Hillsborough stadium hosted five FA Cup semi-finals during the 1980s and at several there were frightening scenes and near chaos. In 1981 during the tie between Spurs and Wolves, far more spectators were crammed onto the terrace than was safe and there were 38 injuries, several involving broken limbs. Sheffield Wednesday chairman Bert McGee was sanguine, snorting at police officers who feared fatalities. ‘Bollocks – no one would have been killed.’ Cage-like pens were then introduced which invalidated the safety certificate and there were no more cup semi-finals at this once-regular home for such big clashes until 1987. Again there was confusion and overcrowding at the 1987 cup quarter and semi-finals. At the latter, some people were pulled up out of the crowd by fell
ow fans from above for their own safety. In 1988, Liverpool and Nottingham Forest met in the semi-final at Hillsborough and again there was severe overcrowding and dangerous crushes. No action was taken. The following year, the teams were drawn to meet each other again at Hillsborough. Huge crowds built up outside before kick-off with Liverpool supporters being allocated the smaller West Stand at the Leppings Lane end. With 5,000 supporters still outside minutes before kick-off (and a request to delay the start turned down), Chief Superintendent David Duckenfield ordered gate C to be opened and fans surged into the central pens on the terrace.
If you want a detailed account of the horrifying result of this decision, of what happened that afternoon, of the obscene deaths of 96 men, women and children; of the incompetence, wickedness, abuse and lies that followed from police, government and sections of the media over the next two-and-a-half decades, I urge you to read And the Sun Shines Now by Adrian Tempany. It is the definitive account of the disaster and its sordid aftermath by someone who was there. Tempany nearly died at Hillsborough and like many other heroic individuals, fought for justice and truth through the long decades ahead. Looking back over those last sentences, I hear a tone that could not be described as impartial. But how can one be impartial over Hillsborough? Tempany’s book will make you rage and weep.

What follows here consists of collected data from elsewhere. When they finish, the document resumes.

/-- Table 12.6 from row 3 on. -/
def Block.slotRows (b : Block) (d : Deck) (c : Cmd) : SlotOut :=
  let i := c.slotNo
  let diff := sext 24 (c.deckNo + 2 ^ 24 - b.dkDeck c.chan)
  if d.last ≤ i then .done stMalformed
  else if diff < 0 then
    (if d.strag.contains (c.deckNo, i) then .done stStraggler
     else if d.surplusRec.any (fun e => e.1 == c.deckNo && e.2 ≤ i) then .done stDone else .done stMalformed)
  else if 1 < diff then .done stMalformed
  else if diff = 1 then .wait
  else
    if d.late.contains i then .done stStraggler
    else if d.surplus.any (· ≤ i) then .done stDone
    else if (SMap.find d.closed i).isSome || (d.isOpen && i < b.dkHead c.chan) then .done stMalformed
    else if !b.inWindow c.chan d i then .wait
    else if c.op = .slotVoid then .void c.form.imm.toNat
    else if sampleOk d.desc c.ta then .copy
    else .done stMalformed

/-- Table 12.6. (DEDUCED, log entry 53) -/
def Block.slotOut (b : Block) (c : Cmd) : SlotOut :=
  match b.deckEn c.chan, b.deck? c.chan with
  | true, some d => if c.epoch ≠ b.deckEpoch c.chan then .done stEpochStale else b.slotRows d c
  | _, some d => if d.downEpoch = some c.epoch then .done stTeardown else .done stMalformed
  | _, none => .done stMalformed

/-- A SLOT command ends; STALE is counted, and a matching straggler entry leaves the record (R354, R355). -/
def Block.slotEnds (b : Block) (id : Nat) (c : Cmd) (st : Nat) : Block :=
  let b := if st = stEpochStale then b.satAdd (DK_VOIDS c.chan) 0 16 1 else b
  let b := if st = stStraggler then
      b.modDeck c.chan fun d => { d with strag := d.strag.filter fun e => e ≠ (c.deckNo, c.slotNo) }
    else b
  b.finish id st

/-- A slot of the current deck is closed. (DEDUCED, log entry 53) -/
def Block.closeSlot (b : Block) (c i : Nat) (x : Slot) : Block := b.modDeck c fun d => { d with closed := SMap.put d.closed i x }

/-- Park entries of a stand in use (R347, ledger 161 to 168). -/
def Block.parkUsed (b : Block) (st : Nat) : Nat := SMap.count b.fk.cmds fun _ c => c.unit == .landing st && c.parked

/-- The stand of a SLOT command. -/
def Cmd.stand (c : Cmd) : Nat := standOf c.thread

/-- A SLOT waits: in its stand's park, or while that is full in its queue (R347). It is no longer timed. -/
def Block.slotWaits (b : Block) (id : Nat) (c : Cmd) : Block :=
  let c := { c with scratch := [1] }
  if c.active then b.setCmd id c
  else if b.parkUsed c.stand < 64 then
    let b := b.setCmd id { c with active := true }
    if b.parkUsed c.stand = 64 then b.causeMovement 6 else b
  else b.setCmd id c

/-- A SLOT command takes its row of Table 12.6. (DEDUCED, log entry 53) -/
def Block.slotStep (b : Block) (id : Nat) (c : Cmd) : Block :=
  match b.slotOut c with
  | .done st => b.slotEnds id c st
  | .wait => b.slotWaits id c
  | .copy => b.setCmd id { c with cursor := 1 }
  | .void st => (b.closeSlot c.chan c.slotNo (.voided st (some c.job))).slotEnds id c st

/-- An earlier SLOT of the stand has not been checked, or waits in the queue behind a full park. -/
def Block.slotBehind (b : Block) (id : Nat) (c : Cmd) : Bool :=
  b.fk.cmds.any fun e => e.1 < id && e.2.unit == c.unit && e.2.phase == .accepted && !e.2.active && e.2.cursor == 0

/-- The work of a SLOT row. -/
def slotWork (op : TOp) (id : Nat) (b : Block) : Block :=
  b.workOn id (fun c => c.op == op && !c.active && c.cursor == 0) fun c b =>
    b.guard (!b.slotBehind id c) fun b => b.slotStep id c

/-- SLOT.PLACE (R346). -/
def execSlotPlace (t : TStep) (s : State) : Host.Outcome State Fault Refusal :=
  s.upd (tensorRow specSlotPlace (some 0) (slotWork .slotPlace) t)
/-- SLOT.VOID (R346). -/
def execSlotVoid (t : TStep) (s : State) : Host.Outcome State Fault Refusal :=
  s.upd (tensorRow specSlotVoid (some 1) (slotWork .slotVoid) t)

/-- SLOT_PARK_RECHECK (R347). -/
def execSlotParkRecheck (id : Nat) (s : State) : Host.Outcome State Fault Refusal :=
  s.upd fun b => b.whenLive fun b => b.workOn id Cmd.parked fun c b => b.slotStep id c

/-- The byte of a placed sample: TA's element at the same view index, the position apart (R348). -/
def Block.sampleByte (b : Block) (c : Cmd) (d : Desc) (x : TByte) : Except Halt Byte :=
  if !inStore d x.s then .ok (BitVec.ofNat 8 (fillByte d x))
  else do
    let u := (viewIx d x.s).take (dRank d - 1) ++ List.replicate (7 - dRank d) 0
    let sb ← b.sourceByte c c.ta x.part u
    return BitVec.ofNat 8 (takeByte c.ta d x.part u (padElem d x.s) sb)

/-- The bytes of a placed sample, in D's storage order for one position. (DEDUCED, log entry 53) -/
def Block.sample (b : Block) (c : Cmd) (d : Desc) : List TByte → Except Halt (List Byte)
  | [] => .ok []
  | x :: xs => do
    let v ← b.sampleByte c d x
    let vs ← b.sample c d xs
    return v :: vs

/-- The sample times of a channel keep the last 64 (R353). -/
def keepTimes (ts : List Nat) : List Nat := ts.drop (ts.length - 64)

/-- A copy is complete (R348): the slot is placed, and timed unless it waited (12.8). -/
def Block.copyDone (b : Block) (id ticks : Nat) (c : Cmd) : Block :=
  match b.slotOut c, b.deck? c.chan with
  | .copy, some d =>
    let ts := travAll (posDesc d.desc 0)
    match b.sample c d.desc ts with
    | .ok xs =>
      let st := c.form.imm.toNat
      let b := b.each (ts.zip xs) fun b e => b.lwrite (d.place c.slotNo + slotOff d.desc e.1) [e.2]
      let b := b.closeSlot c.chan c.slotNo (.placed st (some c.job))
      let b := if c.waited then b else b.modDeck c.chan fun d => { d with times := keepTimes (d.times ++ [ticks]) }
      b.slotEnds id c st
    | .error _ => b.slotEnds id c stProtect
  | .done st, _ => b.slotEnds id c st
  | _, _ => b

/-- SLOT_COPY_DONE (R348): `ticks` is the sample time of 12.8. -/
def execSlotCopyDone (id ticks : Nat) (s : State) : Host.Outcome State Fault Refusal :=
  s.upd fun b => b.whenLive fun b => b.workOn id (fun c => c.copying) fun c b => b.copyDone id ticks c

/-! Delivery into memory (R349, R352). -/

/-- The job of a closed slot. -/
def Slot.job : Slot → Option Nat
  | .placed _ j => j
  | .voided _ j => j
def Slot.status : Slot → Nat
  | .placed st _ => st
  | .voided st _ => st
def Slot.isPlaced : Slot → Bool
  | .placed _ _ => true
  | .voided _ _ => false

/-- What a delivery waits for (R352). -/
def Block.deckNeed (b : Block) (d : Deck) (job : Option Nat) (va : Nat) (write : Bool) (cursor total : Nat) : Need :=
  let who : Option (Nat × Nat) := match job with
    | some j => (b.findJob j).map fun (x : Job) => (x.sq, entTag x.entry)
    | none => none
  { va := va, write := write, ctx := d.ctx, agent := 2, unit := 0, sq := (who.map (·.1)).getD 0x3F,
    tag := (who.map (·.2)).getD 0xFFFF, cursor := cursor, total := total }

/-- The byte of a position: the sample's from its place, or D's FILL (R349). -/
def Block.posByte (b : Block) (d x : Desc) (src : Option Nat) (t : TByte) : Byte :=
  match src with
  | some a => b.lget (a + slotOff d t)
  | none => BitVec.ofNat 8 (fillByte x t)

/-- The bytes of one position in D's storage order, with their addresses. -/
def Block.posWrites (b : Block) (d : Deck) (n p : Nat) (src : Option Nat) : List (Nat × Byte) :=
  let x := posDesc (d.destOf n) p
  (travAll x).map fun t => (t.addr x, b.posByte d.desc x src t)

/-- The result of writing a position: it is written, it waits, or it ended with a failure. -/
inductive PosEnd where
  | written
  | waits
  | failed (st : Nat)
  deriving DecidableEq, Repr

Feeling suddenly awkward and not wanting to be thought ghoulish, I walk briskly past C gate and the other blue gates of Leppings Lane with just a quick glance. I pause properly at the Hillsborough memorial at the main stand just a little further on and read the inscriptions and the dedications. It’s a simple stone tablet, usually decorated with scarves and pictures, reading, ‘In memory of the 96 men, women and children who tragically died and the countless lives that were changed forever … You’ll Never Walk Alone’. I have no personal connection to the Hillsborough tragedy. I can’t claim to be one of those countless lives directly affected by it – some who’ve tried this shabby trick have been rightly savaged for it, like UKIP’s Paul Nuttall – and so I don’t expect to find myself crying until I realise I am.